What you are asked to do
Reproduce the entries shown below only from the line with "(x.stepDue = true" down to the line with "step s = exec i (t.setFibre", keeping both end lines and copying each one exactly.

Stored data
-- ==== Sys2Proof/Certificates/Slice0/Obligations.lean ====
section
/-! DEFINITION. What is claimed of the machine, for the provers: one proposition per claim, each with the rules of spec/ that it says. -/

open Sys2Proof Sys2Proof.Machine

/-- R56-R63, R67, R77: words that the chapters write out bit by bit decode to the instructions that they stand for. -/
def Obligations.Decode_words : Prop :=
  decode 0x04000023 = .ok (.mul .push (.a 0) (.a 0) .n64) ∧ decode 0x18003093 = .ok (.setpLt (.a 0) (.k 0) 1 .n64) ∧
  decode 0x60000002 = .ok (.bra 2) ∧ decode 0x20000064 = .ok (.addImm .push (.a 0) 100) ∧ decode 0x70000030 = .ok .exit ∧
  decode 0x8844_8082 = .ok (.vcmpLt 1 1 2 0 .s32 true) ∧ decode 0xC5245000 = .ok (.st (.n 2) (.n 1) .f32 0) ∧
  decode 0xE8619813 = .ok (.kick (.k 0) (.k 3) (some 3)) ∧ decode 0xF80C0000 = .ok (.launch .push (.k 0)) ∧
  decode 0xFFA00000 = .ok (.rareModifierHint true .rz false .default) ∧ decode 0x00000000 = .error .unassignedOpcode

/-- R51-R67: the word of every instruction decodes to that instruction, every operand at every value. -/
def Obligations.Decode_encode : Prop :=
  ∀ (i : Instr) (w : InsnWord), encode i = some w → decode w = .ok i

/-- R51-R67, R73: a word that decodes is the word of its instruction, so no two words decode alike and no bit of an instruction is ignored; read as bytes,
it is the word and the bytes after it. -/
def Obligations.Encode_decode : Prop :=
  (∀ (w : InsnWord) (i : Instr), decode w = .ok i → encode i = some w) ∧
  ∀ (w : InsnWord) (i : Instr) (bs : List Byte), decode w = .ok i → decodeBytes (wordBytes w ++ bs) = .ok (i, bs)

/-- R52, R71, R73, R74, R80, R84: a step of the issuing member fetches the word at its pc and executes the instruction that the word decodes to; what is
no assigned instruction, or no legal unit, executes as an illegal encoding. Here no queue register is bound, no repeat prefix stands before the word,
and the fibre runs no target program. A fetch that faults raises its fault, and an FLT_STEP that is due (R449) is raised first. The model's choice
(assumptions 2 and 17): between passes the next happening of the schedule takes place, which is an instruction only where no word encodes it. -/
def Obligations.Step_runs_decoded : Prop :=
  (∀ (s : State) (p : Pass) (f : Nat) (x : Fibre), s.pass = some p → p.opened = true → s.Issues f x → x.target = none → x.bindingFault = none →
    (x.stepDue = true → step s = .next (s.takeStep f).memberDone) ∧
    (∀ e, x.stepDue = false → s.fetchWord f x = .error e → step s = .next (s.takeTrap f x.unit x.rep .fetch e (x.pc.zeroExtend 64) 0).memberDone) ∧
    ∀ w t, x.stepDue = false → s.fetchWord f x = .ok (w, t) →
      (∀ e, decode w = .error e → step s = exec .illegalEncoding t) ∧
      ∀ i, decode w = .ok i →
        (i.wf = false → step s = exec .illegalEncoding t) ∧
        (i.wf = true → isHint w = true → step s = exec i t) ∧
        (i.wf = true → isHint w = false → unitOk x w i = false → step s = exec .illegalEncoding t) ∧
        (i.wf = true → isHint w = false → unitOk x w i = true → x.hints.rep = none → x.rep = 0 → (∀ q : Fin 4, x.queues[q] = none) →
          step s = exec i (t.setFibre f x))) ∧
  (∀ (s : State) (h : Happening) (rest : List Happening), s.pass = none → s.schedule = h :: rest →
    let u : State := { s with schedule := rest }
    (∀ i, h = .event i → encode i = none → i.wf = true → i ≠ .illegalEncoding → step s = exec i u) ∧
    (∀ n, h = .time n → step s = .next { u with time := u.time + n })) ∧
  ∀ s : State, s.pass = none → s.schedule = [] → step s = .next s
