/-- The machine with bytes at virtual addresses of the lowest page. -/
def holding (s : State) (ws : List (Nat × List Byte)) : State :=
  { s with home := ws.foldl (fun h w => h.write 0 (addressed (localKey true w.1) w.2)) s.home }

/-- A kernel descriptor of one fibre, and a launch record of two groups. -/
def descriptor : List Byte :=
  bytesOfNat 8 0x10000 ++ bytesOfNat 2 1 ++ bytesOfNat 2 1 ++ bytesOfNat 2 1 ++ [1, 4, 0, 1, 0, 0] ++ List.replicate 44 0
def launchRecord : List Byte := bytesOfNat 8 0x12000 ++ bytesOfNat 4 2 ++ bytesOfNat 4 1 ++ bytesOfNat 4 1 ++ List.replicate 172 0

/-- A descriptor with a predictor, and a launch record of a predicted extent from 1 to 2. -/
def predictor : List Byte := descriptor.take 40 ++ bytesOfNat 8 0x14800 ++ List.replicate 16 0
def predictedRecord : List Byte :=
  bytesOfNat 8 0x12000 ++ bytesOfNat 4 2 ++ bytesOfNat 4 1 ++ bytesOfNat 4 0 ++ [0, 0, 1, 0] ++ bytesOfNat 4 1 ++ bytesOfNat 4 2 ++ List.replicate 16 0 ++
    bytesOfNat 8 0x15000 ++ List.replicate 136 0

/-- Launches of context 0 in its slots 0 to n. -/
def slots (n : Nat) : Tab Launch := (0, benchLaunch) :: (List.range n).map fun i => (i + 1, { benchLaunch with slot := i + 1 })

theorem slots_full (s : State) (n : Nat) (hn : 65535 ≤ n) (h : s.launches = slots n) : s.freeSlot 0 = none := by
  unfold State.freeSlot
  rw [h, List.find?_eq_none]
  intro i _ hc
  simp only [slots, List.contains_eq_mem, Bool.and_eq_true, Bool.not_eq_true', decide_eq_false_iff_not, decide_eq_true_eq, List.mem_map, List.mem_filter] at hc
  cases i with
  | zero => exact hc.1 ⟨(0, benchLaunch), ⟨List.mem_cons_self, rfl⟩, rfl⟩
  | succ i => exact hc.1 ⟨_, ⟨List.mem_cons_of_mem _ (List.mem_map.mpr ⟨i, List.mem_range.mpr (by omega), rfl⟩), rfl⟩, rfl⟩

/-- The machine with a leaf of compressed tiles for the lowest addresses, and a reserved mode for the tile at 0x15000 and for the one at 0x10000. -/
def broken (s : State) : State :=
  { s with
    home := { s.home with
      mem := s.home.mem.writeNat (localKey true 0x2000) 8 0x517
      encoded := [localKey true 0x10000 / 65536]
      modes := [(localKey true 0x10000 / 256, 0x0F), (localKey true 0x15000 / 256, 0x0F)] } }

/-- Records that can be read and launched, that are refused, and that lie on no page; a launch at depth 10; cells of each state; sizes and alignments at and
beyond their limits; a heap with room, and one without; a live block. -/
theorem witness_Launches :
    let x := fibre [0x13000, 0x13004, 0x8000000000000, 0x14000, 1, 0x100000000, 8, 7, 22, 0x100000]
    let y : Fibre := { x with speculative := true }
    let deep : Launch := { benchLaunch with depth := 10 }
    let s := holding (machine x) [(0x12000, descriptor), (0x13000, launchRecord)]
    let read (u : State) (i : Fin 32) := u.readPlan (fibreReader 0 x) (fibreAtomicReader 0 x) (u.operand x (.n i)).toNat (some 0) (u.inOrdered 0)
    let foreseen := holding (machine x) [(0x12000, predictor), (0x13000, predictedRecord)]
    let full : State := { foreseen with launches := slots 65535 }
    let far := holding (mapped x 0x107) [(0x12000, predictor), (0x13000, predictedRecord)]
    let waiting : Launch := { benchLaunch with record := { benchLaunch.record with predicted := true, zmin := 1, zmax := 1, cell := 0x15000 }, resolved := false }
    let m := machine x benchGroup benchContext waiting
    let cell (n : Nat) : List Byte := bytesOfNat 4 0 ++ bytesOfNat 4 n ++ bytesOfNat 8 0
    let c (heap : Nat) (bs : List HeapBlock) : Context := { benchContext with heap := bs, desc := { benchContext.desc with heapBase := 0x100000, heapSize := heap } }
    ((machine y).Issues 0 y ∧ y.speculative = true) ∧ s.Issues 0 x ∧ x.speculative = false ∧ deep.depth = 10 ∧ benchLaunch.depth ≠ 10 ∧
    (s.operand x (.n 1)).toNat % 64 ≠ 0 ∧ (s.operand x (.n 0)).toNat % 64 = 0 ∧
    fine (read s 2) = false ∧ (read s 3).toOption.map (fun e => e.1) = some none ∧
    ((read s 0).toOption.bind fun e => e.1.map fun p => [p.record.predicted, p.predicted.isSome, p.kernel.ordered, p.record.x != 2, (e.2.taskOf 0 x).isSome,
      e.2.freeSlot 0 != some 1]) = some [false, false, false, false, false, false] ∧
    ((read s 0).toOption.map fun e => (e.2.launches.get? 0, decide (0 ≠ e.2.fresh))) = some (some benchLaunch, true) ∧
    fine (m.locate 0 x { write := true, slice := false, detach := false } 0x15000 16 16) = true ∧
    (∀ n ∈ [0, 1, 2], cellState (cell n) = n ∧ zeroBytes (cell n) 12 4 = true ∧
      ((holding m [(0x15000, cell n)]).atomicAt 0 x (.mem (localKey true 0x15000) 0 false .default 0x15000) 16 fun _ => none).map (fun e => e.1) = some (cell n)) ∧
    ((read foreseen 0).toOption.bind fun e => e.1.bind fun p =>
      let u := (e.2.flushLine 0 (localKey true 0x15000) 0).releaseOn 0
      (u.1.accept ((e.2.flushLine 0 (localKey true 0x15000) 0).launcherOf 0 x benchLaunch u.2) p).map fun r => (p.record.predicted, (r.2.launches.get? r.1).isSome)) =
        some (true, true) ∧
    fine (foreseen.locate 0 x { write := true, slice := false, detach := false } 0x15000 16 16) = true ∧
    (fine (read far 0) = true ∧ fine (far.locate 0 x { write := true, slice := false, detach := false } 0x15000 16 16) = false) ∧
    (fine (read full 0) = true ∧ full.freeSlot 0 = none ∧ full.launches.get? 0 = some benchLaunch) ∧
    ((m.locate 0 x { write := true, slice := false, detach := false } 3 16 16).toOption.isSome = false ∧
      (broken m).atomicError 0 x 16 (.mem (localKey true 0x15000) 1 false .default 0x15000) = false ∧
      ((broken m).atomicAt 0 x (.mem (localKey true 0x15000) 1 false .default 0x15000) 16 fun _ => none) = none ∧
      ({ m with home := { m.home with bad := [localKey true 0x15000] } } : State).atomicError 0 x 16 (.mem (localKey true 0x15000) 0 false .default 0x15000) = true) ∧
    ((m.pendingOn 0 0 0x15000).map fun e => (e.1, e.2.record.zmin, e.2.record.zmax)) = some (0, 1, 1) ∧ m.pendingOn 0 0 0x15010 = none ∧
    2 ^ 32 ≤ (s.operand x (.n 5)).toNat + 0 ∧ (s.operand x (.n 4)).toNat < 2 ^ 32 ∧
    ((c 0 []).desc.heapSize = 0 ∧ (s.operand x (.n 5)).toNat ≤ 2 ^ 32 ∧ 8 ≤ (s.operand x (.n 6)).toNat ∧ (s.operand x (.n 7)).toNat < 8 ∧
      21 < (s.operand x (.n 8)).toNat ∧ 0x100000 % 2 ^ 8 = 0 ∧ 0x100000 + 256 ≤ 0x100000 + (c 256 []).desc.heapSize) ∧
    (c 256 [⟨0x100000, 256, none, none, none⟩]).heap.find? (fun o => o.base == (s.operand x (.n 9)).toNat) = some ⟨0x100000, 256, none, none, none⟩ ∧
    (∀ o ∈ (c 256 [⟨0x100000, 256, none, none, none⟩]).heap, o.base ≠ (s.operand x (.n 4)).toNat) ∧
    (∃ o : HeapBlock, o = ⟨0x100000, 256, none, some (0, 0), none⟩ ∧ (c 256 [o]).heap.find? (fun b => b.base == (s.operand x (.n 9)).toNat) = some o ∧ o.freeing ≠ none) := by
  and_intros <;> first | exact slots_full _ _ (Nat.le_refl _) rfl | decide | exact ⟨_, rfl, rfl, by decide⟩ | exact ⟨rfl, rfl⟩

Response area
    (x.stepDue = true → step s = .next (s.takeStep f).memberDone) ∧
    (∀ e, x.stepDue = false → s.fetchWord f x = .error e → step s = .next (s.takeTrap f x.unit x.rep .fetch e (x.pc.zeroExtend 64) 0).memberDone) ∧
    ∀ w t, x.stepDue = false → s.fetchWord f x = .ok (w, t) →
      (∀ e, decode w = .error e → step s = exec .illegalEncoding t) ∧
      ∀ i, decode w = .ok i →
        (i.wf = false → step s = exec .illegalEncoding t) ∧
        (i.wf = true → isHint w = true → step s = exec i t) ∧
        (i.wf = true → isHint w = false → unitOk x w i = false → step s = exec .illegalEncoding t) ∧
        (i.wf = true → isHint w = false → unitOk x w i = true → x.hints.rep = none → x.rep = 0 → (∀ q : Fin 4, x.queues[q] = none) →
          step s = exec i (t.setFibre f x))) ∧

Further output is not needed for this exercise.